La familia Orasma es de San Fernando de Apure, una exuberante metrópolis a orillas de un sinuoso río en Venezuela.

Por Arelis R, Hernández / washingtonpost.com





Durante muchos años, Ingrid y sus hijos disfrutaron de una sólida vida de clase media. Trabajó como maestra en una escuela primaria, se tiñó el pelo de rubio platino y se hacía las uñas. Su escuela solía tener restos de comida de la cafetería que donaba a familias pobres.

Las cosas empezaron a cambiar hace una década. El otrora lucrativo sector petrolero de Venezuela estaba colapsando. La corrupción y el crimen aumentaban. La abundancia que la familia alguna vez dio por sentada empezó a desaparecer. El salario de Ingrid ya no cubría sus necesidades básicas a medida que aumentaba la inflación. Empezaron a pasar hambre.

A principios de este año, Ingrid, de 47 años, decidió que solo había una opción: tratar de llegar a Estados Unidos y esperar que “Papá Biden” los dejara entrar.

En los últimos cuatro años, cientos de miles de venezolanos tomaron la misma decisión, y llegaron más a la frontera estadounidense que en cualquier otro momento desde que el gobierno socialista de Hugo Chávez asumió el poder en 1999. Al igual que Ingrid, muchos vieron cómo sus vidas se deterioraban aún más bajo el gobierno autocrático del sucesor de Chávez, Nicolás Maduro.

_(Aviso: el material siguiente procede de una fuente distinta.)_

-- ==== Sys2Proof/Tests/WitnessQueues.lean ====
section
/-! SUPPORT. For the statements about queues, launches, control registers and migration: states that meet their hypotheses, and there
their conclusions, by evaluation. -/

namespace Sys2Proof.Tests

open Sys2Proof.Machine Sys2Proof.Claim

set_option maxRecDepth 100000
set_option Elab.async false

/-! ## Records -/

/-- A graph of a node and a record node: the record edge number 3 with a queue of 2 and batches of 2. -/
def nodeA : Node := { node2 with ndies := 1, dclust := 1, slots := [7, 8] }
def nodeB : Node := { nodeA with record := true, slots := [] }
def graphAB : Graph := ⟨5, 0, 64, [nodeA, nodeB], [⟨0, 1, true, 3, 1, 2⟩]⟩
def instAB : Inst :=
  { id := 20, ctx := 0, graph := 5, queue := 1, tag := 99, seed := 0x1122334455667788, acc := 2, params := [[7, 8], []], started := true
    nodes := [.running, .open_], batches := [0, 4], formed := 1 }

/-- The queues 1 (of packets) and 2 (of completions), a graph, a run, its launch 0. -/
def rigged (x : Inst) (ds : List DWord) : State :=
  { withWarp (tasked ds strand0 id) (fun w => w) with
    graphs := [graphAB], insts := [x], launches := [{ bootLaunch with inst := 20, batch := [[1, 2, 3, 4], [5, 6, 7, 8]] }]
    queues := [{ num := 1, base := 0x200000, cq := 2, st := 1, ctx := 0, log2 := 1, rd := 0xFFFFFFFF, wr := 1 },
               { num := 2, base := 0x201000, st := 1, kind := 1, ctx := 0, log2 := 1, rd := 4, wr := 5 }] }

def qemit : Instr := .qemit g0 ⟨12, 4, 8, false, false⟩
def emits (x : Inst) (e : DWord) (code : DWord) : Bool :=
  after qemit (rigged x [11, 12, 13, 14, e]) (fun sh s1 i t => releaseReady s1 i.w 6 && completes sh i s1 t [] [12] [] 0 && keepsRest i t && sAt t 12 == code &&
    if code = 0 then (w0 t).holds.contains (.op s1.fresh) && (instFind t 20).map (fun y => y.flying) == some (x.flying ++ [(s1.fresh, 0, [11, 12, 13, 14])])
    else t.insts == s1.insts)
def qread (k : DWord) (r : List DWord) : Bool :=
  after (.qread g0 ⟨12, 4, 0, false, false⟩) (rigged instAB [k]) (fun sh s1 i t => completes sh i s1 t [] [12, 13, 14, 15, 16] [] 0 && keepsRest i t &&
    (List.range 5).map (fun j => sAt t (12 + j)) == r)

/-- R337 to R340: QEMIT to an edge that it has, has not, whose queue is full; QREAD within and beyond the batch. -/
def checks_Queues : Bool :=
  every [emits instAB 3 0, emits { instAB with recq := [(0, [[0, 0, 0, 0]])] } 3 0, emits { instAB with recq := [(0, [[0, 0, 0, 0]])], flying := [(1, 0, [])] } 3 1,
    emits instAB 4 2, emits instAB 8 2, emits instAB 0x100000003 2, qread 1 [5, 6, 7, 8, 2], qread 2 [0, 0, 0, 0, 2]]

theorem witness_QueuesAndLaunches_records : checks_Queues = true := by decide +kernel

/-! ## Packets, completion records, runs -/

/-- A packet at the read index. -/
def packet (bs : List Byte) : State := poke 0x200040 bs (rigged instAB [])
def launchPacket (n : Nat) (rest : List Byte) : List Byte := natLe 2 1 ++ natLe 2 0 ++ natLe 4 5 ++ natLe 8 77 ++ natLe 8 0xABCDEF ++ natLe 8 n ++ rest
def onePatch (node slot : Nat) : List Byte := natLe 2 node ++ natLe 1 slot ++ natLe 5 0 ++ natLe 8 1234

/-- The record that joins those of the completion queue. -/
def recordedAs (s t : State) (tag : DWord) (status : Nat) : Bool :=
  match queueFind t 2 with
  | some d => d.recs.map (fun r => (r.tag, r.status, r.src, r.time)) == [(tag, status, 1, .ofNat 64 (s.tb.toNat * 5 / 6))]
  | none => false
def readOn (t : State) : Bool := (queueFind t 1).map (fun q => (q.rd, q.st)) == some (0, 1)
def accepts (s t : State) (ps : List (List DWord)) : Bool :=
  readOn t && match t.insts with
  | [a, i] => a == instAB && i.ctx == 0 && i.graph == 5 && i.queue == 1 && i.tag == 77 && i.seed == 0xABCDEF && !i.started && i.formed == 0 && i.nodes == [.waiting, .waiting] &&
      (ctxOf t 0).acc == (ctxOf s 0).acc + 1 && (List.range 3).all (fun k => (List.range 17).all (fun b => getAt 0 (getAt [] i.params k) b == getAt 0 (getAt [] ps k) b))
  | _ => false

/-- A waiting completion record. -/
def recording : State :=
  let s := rigged instAB []
  { s with queues := s.queues.map (fun q => if q.num = 2 then { q with recs := [⟨55, 1, 66, 88, 1, true⟩, ⟨56, 0, 0, 0, 1, false⟩] } else q) }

Los funcionarios de inmigración estadounidenses permitieron que muchos venezolanos se quedaran mientras se juzgaban sus solicitudes de asilo en los tribunales. Más tarde, expulsaron a miles a México, al tiempo que ofrecieron nuevas vías legales para ingresar. Las tensas relaciones entre Estados Unidos y Venezuela significaron que enviar a la gente de regreso a casa casi nunca era una opción.

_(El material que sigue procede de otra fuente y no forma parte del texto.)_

-- ==== Sys2Proof/Config.lean ====
section
/-! DEFINITION. What is fixed for the machine: the configuration (every row of 00_scope.md rule R6 and the parameters of rule
R7: a structure, so that a statement ranges over them), and the free values, which have no body. -/

namespace Sys2Proof

/-- Source 1 is BUS, the bus-transaction handler (rules R26, R192). -/
def Config.busSource : Nat := 1
/-- Source 2 is CTL, the periodic control-loop handler (rules R26, R192). -/
def Config.ctlSource : Nat := 2

/-- The static region of an address (rules R12, R52). -/
inductive Region where
  | readOnly
  | readWrite
  | safeReadWrite
  deriving DecidableEq, Repr

/-- A bit of the bank: a slot and a bit number (rule R8). -/
structure BitPos where
  slot : Addr
  bit  : Fin 8
  deriving DecidableEq, Repr

/-- An entry of DEFAULTS (rule R162). Addresses are in 0x00 to 0x3F by their type (rule R163 (a)). -/
inductive DefaultEntry where
  | byte (a : Addr) (v : Byte)
  | word (ah al : Addr) (w : Word)
  | bits (a : Addr) (m v : Byte)
  deriving DecidableEq, Repr

/-- The configuration of a launch (rules R6, R7, R199): named and open parameters of the spec, constant during a run. The
rows of rule R6 are fields by that rule, though the source fixes their values (sizes, Config.statedBounds; log 24). -/
structure Config where
  /-- NSLOTS: the number of slots of the bank (rule R6). -/
  nslots : Nat
  /-- ADDR_MAX: the last address of the bank (rule R6). -/
  addrMax : Nat
  /-- ADDR_BITS: the width of an address (rule R6). -/
  addrBits : Nat
  /-- SLOT_BITS: the width of a slot (rule R6). -/
  slotBits : Nat
  /-- WORD_BITS: the width of a 16-bit value (rule R6). -/
  wordBits : Nat
  /-- The five have the values the source fixes, which are the sizes of the types Bank, Addr, Byte and Word (log 24). -/
  sizes : nslots = 64 ∧ addrMax = 0x3F ∧ addrBits = 6 ∧ slotBits = 8 ∧ wordBits = 16
  /-- RO_LO: first address of the Read-Only region (rules R6, R52). -/
  roLo : Addr
  /-- RO_HI: last address of the Read-Only region. -/
  roHi : Addr
  /-- RW_LO: first address of the Read-Write region. -/
  rwLo : Addr
  /-- RW_HI: last address of the Read-Write region. -/
  rwHi : Addr
  /-- SRW_LO: first address of the Safe-Read-Write region. -/
  srwLo : Addr
  /-- SRW_HI: last address of the Safe-Read-Write region. -/
  srwHi : Addr
  /-- FLAGS_HI_ADDR (rule R32, decision D8). -/
  flagsHi : Addr
  /-- FLAGS_LO_ADDR, the slot that holds the gate (rule R32, decision D8). -/
  flagsLo : Addr
  /-- GATE_BIT (rule R33; a named configuration field by 90_conflicts.md C6). -/
  gateBit : Fin 8
  /-- PWM_FLAG, OPEN (rule R34, decision D10): plain storage, nothing in the block reads it. -/
  pwmFlag : BitPos
  /-- DEFAULTS, OPEN (rule R162, decision D16). -/
  defaults : List DefaultEntry
  /-- NIRQ, at least 2, OPEN upward (rule R26, decision D19). -/
  nirq : Nat
  /-- SAME_SOURCE_REENTRY, OPEN (rule R196 (c), decision D19). -/
  sameSourceReentry : Bool
  deriving DecidableEq, Repr

/-- The region bounds have the values the source fixes (rules R6, R52, R53). -/
abbrev Config.statedBounds (c : Config) : Prop :=
  c.roLo = 0x00 ∧ c.roHi = 0x0F ∧ c.rwLo = 0x10 ∧ c.rwHi = 0x1F ∧ c.srwLo = 0x20 ∧ c.srwHi = 0x3F

/-- DEFAULTS_REF, the reference instance of rule R165. -/
def Config.defaultsRef : List DefaultEntry :=
  [.word 0x10 0x11 0x0200, .bits 0x05 0x02 0x02, .byte 0x20 0x10]

/-- The reference configuration of 95_test_vectors.md (values of rules R6, R7 and R165).
DESIGN CHOICE (logs 8, 10, 11, 12), unsafe for a statement that names it; statements range over every configuration. -/
def Config.reference : Config where
  nslots := 64
  addrMax := 0x3F
  addrBits := 6
  slotBits := 8
  wordBits := 16
  sizes := ⟨rfl, rfl, rfl, rfl, rfl⟩
  roLo := 0x00
  roHi := 0x0F
  rwLo := 0x10
  rwHi := 0x1F
  srwLo := 0x20
  srwHi := 0x3F
  flagsHi := 0x04
  flagsLo := 0x05
  gateBit := 0
  pwmFlag := ⟨0x05, 1⟩
  defaults := Config.defaultsRef
  nirq := 2
  sameSourceReentry := false

/-! ### Free values (rule R9, draw): no body, so nothing can be proved of what they are -/

/-- POR_BANK of State.reset (rules R7, R38): the byte of each slot at power-on, unspecified. A launch names its own
(Launch.bank). DESIGN CHOICE (log 2). -/
opaque Config.porByte : Nat → Byte

/-- What c.sv holds in a fresh context, where the spec gives no value (rules R38, R196). DESIGN CHOICE (log 3). -/
opaque Config.freshSv : Nat → Bool

/-- What c.t holds in a fresh context, where the spec gives no value (rules R38, R196). DESIGN CHOICE (log 3). -/
opaque Config.freshT : Nat → Byte

/-- What c.res holds in a fresh context, where the spec gives no value (rules R38, R196). DESIGN CHOICE (log 3). -/
opaque Config.freshRes : Nat → Word

/-- Which enabled move happens where the state's own list names none (rules R194, R197). DESIGN CHOICE (log 4). -/
opaque Config.freePick : Nat → Nat

end Sys2Proof
end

La hermana de Ingrid, Milagros, había hecho el viaje de aproximadamente 6.600 millas desde San Fernando de Apure hasta la ciudad de Nueva York dos años antes, e Ingrid pensó que ella y sus hijos también podrían hacerlo.

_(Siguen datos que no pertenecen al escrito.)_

-- ==== Sys2Proof/Syntax.lean ====
section
/-! DEFINITION. The instruction set: one constructor per row of the opcode table (00_scope.md rule R11,
30_encoding.md rules R82 and R84). Operands have exactly the width of their field (rule R83), so every term is
an operation of the machine; out-of-range numbers exist only in source text (WellFormed.lean). -/

namespace Sys2Proof

inductive Instr where
  /-- RDB a: read byte (rule R110). -/
  | rdb (a : Addr)
  /-- WRB a, v: raw write of a byte (rule R111). -/
  | wrb (a : Addr) (v : Byte)
  /-- RDW ah, al: atomic read of a word (rule R120). -/
  | rdw (ah al : Addr)
  /-- WRW ah, al, w: atomic raw write of a word (rule R121). -/
  | wrw (ah al : Addr) (w : Word)
  /-- BWR a, v: bus-originated, gated write of a byte (rule R143). -/
  | bwr (a : Addr) (v : Byte)
  /-- WEQ: is write enabled (rule R140). -/
  | weq
  /-- WEN: enable writes (rule R141). -/
  | wen
  /-- WDS: disable writes (rule R142). -/
  | wds
  /-- INIT: zero the bank (rule R160). -/
  | init
  /-- LDEF: load the defaults (rule R161). -/
  | ldef
  /-- IEN: enable interrupt delivery (rule R180). -/
  | ien
  /-- IDS: disable interrupt delivery (rule R181). -/
  | ids
  deriving DecidableEq, Repr

end Sys2Proof
end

Ingrid les dijo a sus dos hijos más pequeños, Diego y Marvin, que se iban de aventuras. Diego, de 15 años, soñaba con jugar algún día en un equipo de baloncesto profesional. Marvin, de 10, estaba emocionado por aprender inglés. Un hijo mayor, que ya es adulto, los acompañó durante parte del viaje. Su hija, una estudiante universitaria, vive en Ecuador.

Mientras se preparaban para partir, Ingrid lloró al preguntarse si alguna vez volvería a abrazar a su madre o a su padre. Su barrio ya era una sombra de lo que era. Mucha gente había huido. La mayoría no regresó.

“Nadie quiere realmente abandonar su país”, dijo. “Pero cuando cruzas la salida, es porque no miras hacia atrás”.

Con los teléfonos móviles en la mano, Ingrid y Diego documentaron la mayor parte de su viaje de dos meses, compartiendo fragmentos con amigos y familiares que rastreaban ansiosamente su paradero. No sabían que intentarían ingresar al país en un momento en que las tensiones sobre la inmigración han ido en aumento. Los estadounidenses de todo el espectro político están cuestionando la necesidad de admitir a millones de personas como los Orasma y la capacidad de las comunidades locales para manejar la afluencia.

Incluso “Papa Biden” estaba a punto de cerrarles las puertas a muchos de ellos.

Hacia la jungla

En abril, la familia tomó un autobús hasta la frontera con Venezuela y cruzó a pie hasta Colombia. Continuaron hasta Necoclí, un pueblo costero enclavado a lo largo del golfo de Urabá en el mar Caribe. El agua es profunda y agitada. Los ahogamientos son frecuentes.

Ingrid pagó a los contrabandistas 750 dólares para que la transportaran a ella y a los niños a través del agua y del Tapón del Darién en Panamá. Estaban nerviosos, pero emocionados. Todos llevaban un chaleco salvavidas, lo que los hacía sentir un poco más seguros.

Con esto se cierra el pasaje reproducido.